According to the report, PGA officials had hoped to host up to 40,000 fans per day at Harding Park, which has never before hosted a major championship and which last hosted a PGA Tour event in 2015 when Rory McIlroy won the WGC-Dell Technologies Match Play. Fans who had purchased tickets to the tournament will reportedly receive a refund.

Grandstand construction had begun at Harding Park earlier this year before coronavirus entered the lexicon but was put on pause in mid-March by shelter-in-place orders from San Francisco mayor London Breed. Subsequent declarations from state and local officials have paved the way for the event to remain on schedule, now less than two months away, but only under a spectator-free scenario.

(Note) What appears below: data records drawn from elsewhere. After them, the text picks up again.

@[simp] theorem State.report_pending (s : State) (a o : Nat) : (s.report a o).pending = s.pending := (State.report_frame s a o).pending
@[simp] theorem State.report_now (s : State) (a o : Nat) : (s.report a o).now = s.now := (State.report_frame s a o).now
@[simp] theorem State.report_par (s : State) (a o : Nat) : (s.report a o).par = s.par := (State.report_frame s a o).par
@[simp] theorem State.report_lv (s : State) (a o : Nat) : (s.report a o).lv = s.lv := (State.report_frame s a o).lv
@[simp] theorem State.report_ses (s : State) (a o : Nat) : (s.report a o).ses = s.ses := (State.report_frame s a o).ses
@[simp] theorem State.report_bil (s : State) (a o : Nat) : (s.report a o).bil = s.bil := (State.report_frame s a o).bil
@[simp] theorem State.report_gau (s : State) (a o : Nat) : (s.report a o).gau = s.gau := (State.report_frame s a o).gau
@[simp] theorem State.report_pt (s : State) (a o : Nat) : (s.report a o).pt = s.pt := (State.report_frame s a o).pt
@[simp] theorem State.report_plc (s : State) (a o : Nat) : (s.report a o).plc = s.plc := (State.report_frame s a o).plc
@[simp] theorem State.report_can (s : State) (a o : Nat) : (s.report a o).can = s.can := (State.report_frame s a o).can
@[simp] theorem State.report_obs (s : State) (a o : Nat) : (s.report a o).obs = s.obs := (State.report_frame s a o).obs
@[simp] theorem State.report_grn (s : State) (a o : Nat) : (s.report a o).grn = s.grn := (State.report_frame s a o).grn
@[simp] theorem State.report_pair (s : State) (a o : Nat) : (s.report a o).pair = s.pair := (State.report_frame s a o).pair
@[simp] theorem State.report_sys (s : State) (a o : Nat) : (s.report a o).sys = s.sys := (State.report_frame s a o).sys
@[simp] theorem State.report_pins (s : State) (a o : Nat) : (s.report a o).pins = s.pins := (State.report_frame s a o).pins
@[simp] theorem State.report_mbx_hosts (s : State) (a o : Nat) : (s.report a o).mbx.hosts = s.mbx.hosts := (State.report_frame s a o).mbx_hosts
@[simp] theorem State.report_mbx_qp (s : State) (a o : Nat) : (s.report a o).mbx.qp = s.mbx.qp := (State.report_frame s a o).mbx_qp
@[simp] theorem State.report_mbx_nextUid (s : State) (a o : Nat) : (s.report a o).mbx.nextUid = s.mbx.nextUid := (State.report_frame s a o).mbx_nextUid
@[simp] theorem State.report_mbx_ptrNormal (s : State) (a o : Nat) : (s.report a o).mbx.ptrNormal = s.mbx.ptrNormal := (State.report_frame s a o).mbx_ptrNormal
@[simp] theorem State.report_mbx_ptrHigh (s : State) (a o : Nat) : (s.report a o).mbx.ptrHigh = s.mbx.ptrHigh := (State.report_frame s a o).mbx_ptrHigh
@[simp] theorem State.report_mbx_highRun (s : State) (a o : Nat) : (s.report a o).mbx.highRun = s.mbx.highRun := (State.report_frame s a o).mbx_highRun
@[simp] theorem State.report_mbx_pcieUp (s : State) (a o : Nat) : (s.report a o).mbx.pcieUp = s.mbx.pcieUp := (State.report_frame s a o).mbx_pcieUp
@[simp] theorem State.report_mbx_masters (s : State) (a o : Nat) : (s.report a o).mbx.masters = s.mbx.masters := (State.report_frame s a o).mbx_masters
@[simp] theorem State.report_mbx_master (s : State) (a o : Nat) : (s.report a o).mbx.master = s.mbx.master := (State.report_frame s a o).mbx_master
@[simp] theorem State.report_mbx_ptpSync (s : State) (a o : Nat) : (s.report a o).mbx.ptpSync = s.mbx.ptpSync := (State.report_frame s a o).mbx_ptpSync
@[simp] theorem State.report_mbx_ptpSeq (s : State) (a o : Nat) : (s.report a o).mbx.ptpSeq = s.mbx.ptpSeq := (State.report_frame s a o).mbx_ptpSeq
@[simp] theorem State.report_mbx_ptpReq (s : State) (a o : Nat) : (s.report a o).mbx.ptpReq = s.mbx.ptpReq := (State.report_frame s a o).mbx_ptpReq
@[simp] theorem State.report_mbx_pathDelay (s : State) (a o : Nat) : (s.report a o).mbx.pathDelay = s.mbx.pathDelay := (State.report_frame s a o).mbx_pathDelay
@[simp] theorem State.report_mbx_sysOffset (s : State) (a o : Nat) : (s.report a o).mbx.sysOffset = s.mbx.sysOffset := (State.report_frame s a o).mbx_sysOffset
@[simp] theorem State.report_mbx_holdover (s : State) (a o : Nat) : (s.report a o).mbx.holdover = s.mbx.holdover := (State.report_frame s a o).mbx_holdover
@[simp] theorem State.report_mbx_timeLocked (s : State) (a o : Nat) : (s.report a o).mbx.timeLocked = s.mbx.timeLocked := (State.report_frame s a o).mbx_timeLocked
@[simp] theorem State.report_bas_coeffs (s : State) (a o : Nat) : (s.report a o).bas.coeffs = s.bas.coeffs := (State.report_frame s a o).bas_coeffs
@[simp] theorem State.report_bas_reps (s : State) (a o : Nat) : (s.report a o).bas.reps = s.bas.reps := (State.report_frame s a o).bas_reps
@[simp] theorem State.report_bas_site (s : State) (a o : Nat) : (s.report a o).bas.site = s.bas.site := (State.report_frame s a o).bas_site
@[simp] theorem State.report_bas_refWait (s : State) (a o : Nat) : (s.report a o).bas.refWait = s.bas.refWait := (State.report_frame s a o).bas_refWait
@[simp] theorem State.report_bas_sentRun (s : State) (a o : Nat) : (s.report a o).bas.sentRun = s.bas.sentRun := (State.report_frame s a o).bas_sentRun
@[simp] theorem State.report_bas_repWait (s : State) (a o : Nat) : (s.report a o).bas.repWait = s.bas.repWait := (State.report_frame s a o).bas_repWait
@[simp] theorem State.report_bas_fwdFrames (s : State) (a o : Nat) : (s.report a o).bas.fwdFrames = s.bas.fwdFrames := (State.report_frame s a o).bas_fwdFrames
@[simp] theorem State.report_bas_fwdMissed (s : State) (a o : Nat) : (s.report a o).bas.fwdMissed = s.bas.fwdMissed := (State.report_frame s a o).bas_fwdMissed
@[simp] theorem State.report_bas_fwdSite (s : State) (a o : Nat) : (s.report a o).bas.fwdSite = s.bas.fwdSite := (State.report_frame s a o).bas_fwdSite
@[simp] theorem State.report_bas_fwdSent (s : State) (a o : Nat) : (s.report a o).bas.fwdSent = s.bas.fwdSent := (State.report_frame s a o).bas_fwdSent
@[simp] theorem State.report_ring_cycle (s : State) (a o : Nat) : (s.report a o).ring.cycle = s.ring.cycle := (State.report_frame s a o).ring_cycle
@[simp] theorem State.report_ring_window (s : State) (a o : Nat) : (s.report a o).ring.window = s.ring.window := (State.report_frame s a o).ring_window
@[simp] theorem State.report_ring_winLeft (s : State) (a o : Nat) : (s.report a o).ring.winLeft = s.ring.winLeft := (State.report_frame s a o).ring_winLeft
@[simp] theorem State.report_ring_epoch (s : State) (a o : Nat) : (s.report a o).ring.epoch = s.ring.epoch := (State.report_frame s a o).ring_epoch
@[simp] theorem State.report_ring_raiseTo (s : State) (a o : Nat) : (s.report a o).ring.raiseTo = s.ring.raiseTo := (State.report_frame s a o).ring_raiseTo
@[simp] theorem State.report_ring_raiseLeft (s : State) (a o : Nat) : (s.report a o).ring.raiseLeft = s.ring.raiseLeft := (State.report_frame s a o).ring_raiseLeft
@[simp] theorem State.report_ring_plan (s : State) (a o : Nat) : (s.report a o).ring.plan = s.ring.plan := (State.report_frame s a o).ring_plan
@[simp] theorem State.report_ring_slotPlan (s : State) (a o : Nat) : (s.report a o).ring.slotPlan = s.ring.slotPlan := (State.report_frame s a o).ring_slotPlan
@[simp] theorem State.report_ring_skew (s : State) (a o : Nat) : (s.report a o).ring.skew = s.ring.skew := (State.report_frame s a o).ring_skew
@[simp] theorem State.report_ring_moved (s : State) (a o : Nat) : (s.report a o).ring.moved = s.ring.moved := (State.report_frame s a o).ring_moved
@[simp] theorem State.report_ring_scan (s : State) (a o : Nat) : (s.report a o).ring.scan = s.ring.scan := (State.report_frame s a o).ring_scan
@[simp] theorem State.report_ring_enumWait (s : State) (a o : Nat) : (s.report a o).ring.enumWait = s.ring.enumWait := (State.report_frame s a o).ring_enumWait
@[simp] theorem State.report_ring_enumRings (s : State) (a o : Nat) : (s.report a o).ring.enumRings = s.ring.enumRings := (State.report_frame s a o).ring_enumRings
@[simp] theorem State.report_ring_queues (s : State) (a o : Nat) : (s.report a o).ring.queues = s.ring.queues := (State.report_frame s a o).ring_queues
@[simp] theorem State.report_ring_enumDone (s : State) (a o : Nat) : (s.report a o).ring.enumDone = s.ring.enumDone := (State.report_frame s a o).ring_enumDone
@[simp] theorem State.report_ring_stateA (s : State) (a o : Nat) : (s.report a o).ring.stateA = s.ring.stateA := (State.report_frame s a o).ring_stateA
@[simp] theorem State.report_ring_stateB (s : State) (a o : Nat) : (s.report a o).ring.stateB = s.ring.stateB := (State.report_frame s a o).ring_stateB
@[simp] theorem State.report_ring_openA (s : State) (a o : Nat) : (s.report a o).ring.openA = s.ring.openA := (State.report_frame s a o).ring_openA
@[simp] theorem State.report_ring_openB (s : State) (a o : Nat) : (s.report a o).ring.openB = s.ring.openB := (State.report_frame s a o).ring_openB
@[simp] theorem State.report_ring_ports (s : State) (a o : Nat) : (s.report a o).ring.ports = s.ring.ports := (State.report_frame s a o).ring_ports
@[simp] theorem State.report_ring_plans (s : State) (a o : Nat) : (s.report a o).ring.plans = s.ring.plans := (State.report_frame s a o).ring_plans
@[simp] theorem State.report_stg_cabinets (s : State) (a o : Nat) : (s.report a o).stg.cabinets = s.stg.cabinets := (State.report_frame s a o).stg_cabinets
@[simp] theorem State.report_cool_recs (s : State) (a o : Nat) : (s.report a o).cool.recs = s.cool.recs := (State.report_frame s a o).cool_recs
@[simp] theorem State.report_cool_fwdSamples (s : State) (a o : Nat) : (s.report a o).cool.fwdSamples = s.cool.fwdSamples := (State.report_frame s a o).cool_fwdSamples
@[simp] theorem State.report_cool_fwdObserver (s : State) (a o : Nat) : (s.report a o).cool.fwdObserver = s.cool.fwdObserver := (State.report_frame s a o).cool_fwdObserver
@[simp] theorem State.report_met_recs (s : State) (a o : Nat) : (s.report a o).met.recs = s.met.recs := (State.report_frame s a o).met_recs
@[simp] theorem State.report_met_cals (s : State) (a o : Nat) : (s.report a o).met.cals = s.met.cals := (State.report_frame s a o).met_cals
@[simp] theorem State.report_met_calSeq (s : State) (a o : Nat) : (s.report a o).met.calSeq = s.met.calSeq := (State.report_frame s a o).met_calSeq
@[simp] theorem State.report_met_sealCount (s : State) (a o : Nat) : (s.report a o).met.sealCount = s.met.sealCount := (State.report_frame s a o).met_sealCount
@[simp] theorem State.report_met_sealEnd (s : State) (a o : Nat) : (s.report a o).met.sealEnd = s.met.sealEnd := (State.report_frame s a o).met_sealEnd
@[simp] theorem State.report_met_stores (s : State) (a o : Nat) : (s.report a o).met.stores = s.met.stores := (State.report_frame s a o).met_stores
@[simp] theorem State.report_met_apply (s : State) (a o : Nat) : (s.report a o).met.apply = s.met.apply := (State.report_frame s a o).met_apply
@[simp] theorem State.report_met_pulses (s : State) (a o : Nat) : (s.report a o).met.pulses = s.met.pulses := (State.report_frame s a o).met_pulses
@[simp] theorem State.report_met_legs (s : State) (a o : Nat) : (s.report a o).met.legs = s.met.legs := (State.report_frame s a o).met_legs
@[simp] theorem State.report_met_steps (s : State) (a o : Nat) : (s.report a o).met.steps = s.met.steps := (State.report_frame s a o).met_steps
@[simp] theorem State.report_met_calm (s : State) (a o : Nat) : (s.report a o).met.calm = s.met.calm := (State.report_frame s a o).met_calm
@[simp] theorem State.report_met_ticks (s : State) (a o : Nat) : (s.report a o).met.ticks = s.met.ticks := (State.report_frame s a o).met_ticks
@[simp] theorem State.report_met_ready (s : State) (a o : Nat) : (s.report a o).met.ready = s.met.ready := (State.report_frame s a o).met_ready
@[simp] theorem State.report_met_clock (s : State) (a o : Nat) : (s.report a o).met.clock = s.met.clock := (State.report_frame s a o).met_clock
@[simp] theorem State.report_tune_gens (s : State) (a o : Nat) : (s.report a o).tune.gens = s.tune.gens := (State.report_frame s a o).tune_gens
@[simp] theorem State.report_flt_reactions (s : State) (a o : Nat) : (s.report a o).flt.reactions = s.flt.reactions := (State.report_frame s a o).flt_reactions
@[simp] theorem State.report_flt_request (s : State) (a o : Nat) : (s.report a o).flt.request = s.flt.request := (State.report_frame s a o).flt_request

Each of the first five PGA Tour events since the pandemic struck, including last week’s Charles Schwab Challenge, will be played without fans. The July 16-19 Memorial Tournament is expected to be the first event run by a U.S. professional sports league to include on-site spectators, with officials planning for up to 8,000 fans per day at Muirfield Village. Decisions on potential fan scenarios at other future Tour events have not yet been announced.

Brooks Koepka will defend his title this summer at TPC Harding Park, where he’ll look to become the first player to win three straight PGA Championships since Walter Hagen won four in a row from 1924-27.